### Work instruction
Your output should be the lines of the entries below, exactly, from the first one through the line that holds "def Obligations.StepRunsFrontCommand : Prop".

┌─ Data for analysis

-- ==== Sys2Proof/Certificates/Slice0/Obligations.lean ====
section
/-! DEFINITION. The statements for the provers. Each docstring cites the rules of spec/ it formalises; where a clause rests on a choice of
the model, it names the log entry. -/
open Sys2Proof Sys2Proof.Machine

/-- The queue of commands: a step takes the command at the front and runs it on the state with the queue's rest. -/
def Obligations.StepRunsFrontCommand : Prop :=
  ∀ (c : Instr) (s : State) (rest : List Instr), step { s with pending := c :: rest } = exec c { s with pending := rest }

/-- With no command waiting one period of the 250 MHz device-time clock passes (log entry 1): device time gains 4 ns while it runs, and no other
field of the state changes. -/
def Obligations.IdleStepIsOneTick : Prop :=
  ∀ s : State, s.pending = [] →
    (s.timeRuns = true → step s = .next { s with now := s.now + 4, clock := s.clock + 4 }) ∧
    (s.timeRuns = false → step s = .next { s with clock := s.clock + 4 })

/-- The internal power-on reset's release, RESET_N's release, PERST_N's release and strap sampling (R57, R59, R66, R71, R38), each with its whole next
state. A RESET_N that has not been low since the entry into POWERED counts as released where the power-on reset, or strap sampling, finds it
high; PERST_N's release never counts as earlier than 1 ms after it. Each command repeated, or given outside its conditions, changes nothing. -/
def Obligations.ResetPinsAndStraps : Prop :=
  (∀ s : State, s.boot.porReleased = false → s.powerState ≠ 4 →
    exec .powerOnResetRelease s = .next { s with
      boot := { s.boot with
        porReleased := true
        resetRelease := if s.boot.resetHigh = true ∧ s.boot.resetDriven = false then s.clock else s.boot.resetRelease
        perstOrigin := if s.boot.perstHigh = true ∧ s.boot.resetHigh = true
          then max s.boot.perstOrigin ((if s.boot.resetDriven = false then s.clock else s.boot.resetRelease) + ms 1) else s.boot.perstOrigin }
      pins := { s.pins with mcanStby := !s.boot.resetHigh } }) ∧
  (∀ s : State, s.boot.porReleased = true ∨ s.powerState = 4 → exec .powerOnResetRelease s = .next s) ∧
  (∀ s : State, s.boot.resetHigh = false →
    exec .resetNRelease s = .next { s with
      boot := { s.boot with
        resetHigh := true, resetRelease := s.clock
        perstOrigin := if s.boot.perstHigh then max s.boot.perstOrigin (s.clock + ms 1) else s.boot.perstOrigin }
      pins := { s.pins with mcanStby := !s.boot.porReleased } }) ∧
  (∀ s : State, s.boot.resetHigh = true → exec .resetNRelease s = .next s) ∧
  (∀ s : State, s.boot.perstHigh = false →
    exec .perstNRelease s = .next { s with boot := { s.boot with
      perstHigh := true
      perstOrigin := if s.boot.resetHigh then max s.clock (s.boot.resetRelease + ms 1) else s.boot.perstOrigin } }) ∧
  (∀ s : State, s.boot.perstHigh = true → exec .perstNRelease s = .next s) ∧
  (∀ (src vr : Bool) (id : Nat) (s : State), s.boot.porReleased = true → s.boot.resetHigh = true → s.boot.strapsSampled = false →
    s.powerState ≠ 4 → s.bootState = 0 → s.power.railsWait = none →
    exec (.strapSampling src vr id) s = .next (
      let released := if s.boot.resetDriven then s.boot.resetRelease else s.clock
      let s1 : State := { s with
        boot := { s.boot with
          strapsSampled := true, origin := s.clock, resetRelease := released
          perstOrigin := if s.boot.perstHigh then max s.boot.perstOrigin (released + ms 1) else s.boot.perstOrigin }
        pins := { s.pins with svcReqLow := false, mcanStby := false }
        now := 0, timeRuns := true }
      ((((s1.setReg 0x2002 1 (ofBool src)).setReg 0x2002 2 (ofBool vr)).setReg 0x2002 3 (id % 16)).setReg 0x2100 3 (ofBool src)).setReg 0x2700 5 0)) ∧
  (∀ (src vr : Bool) (id : Nat) (s : State),
    s.boot.porReleased = false ∨ s.boot.resetHigh = false ∨ s.boot.strapsSampled = true ∨ s.powerState = 4 ∨ s.bootState ≠ 0 ∨ s.power.railsWait ≠ none →
    exec (.strapSampling src vr id) s = .next s)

└─

### Solved exercise
-- ==== Sys2Proof/Certificates/Slice0/Obligations.lean ====
section
/-! DEFINITION. The statements for the provers. Each docstring cites the rules of spec/ it formalises; where a clause rests on a choice of
the model, it names the log entry. -/
open Sys2Proof Sys2Proof.Machine

/-- The queue of commands: a step takes the command at the front and runs it on the state with the queue's rest. -/
def Obligations.StepRunsFrontCommand : Prop :=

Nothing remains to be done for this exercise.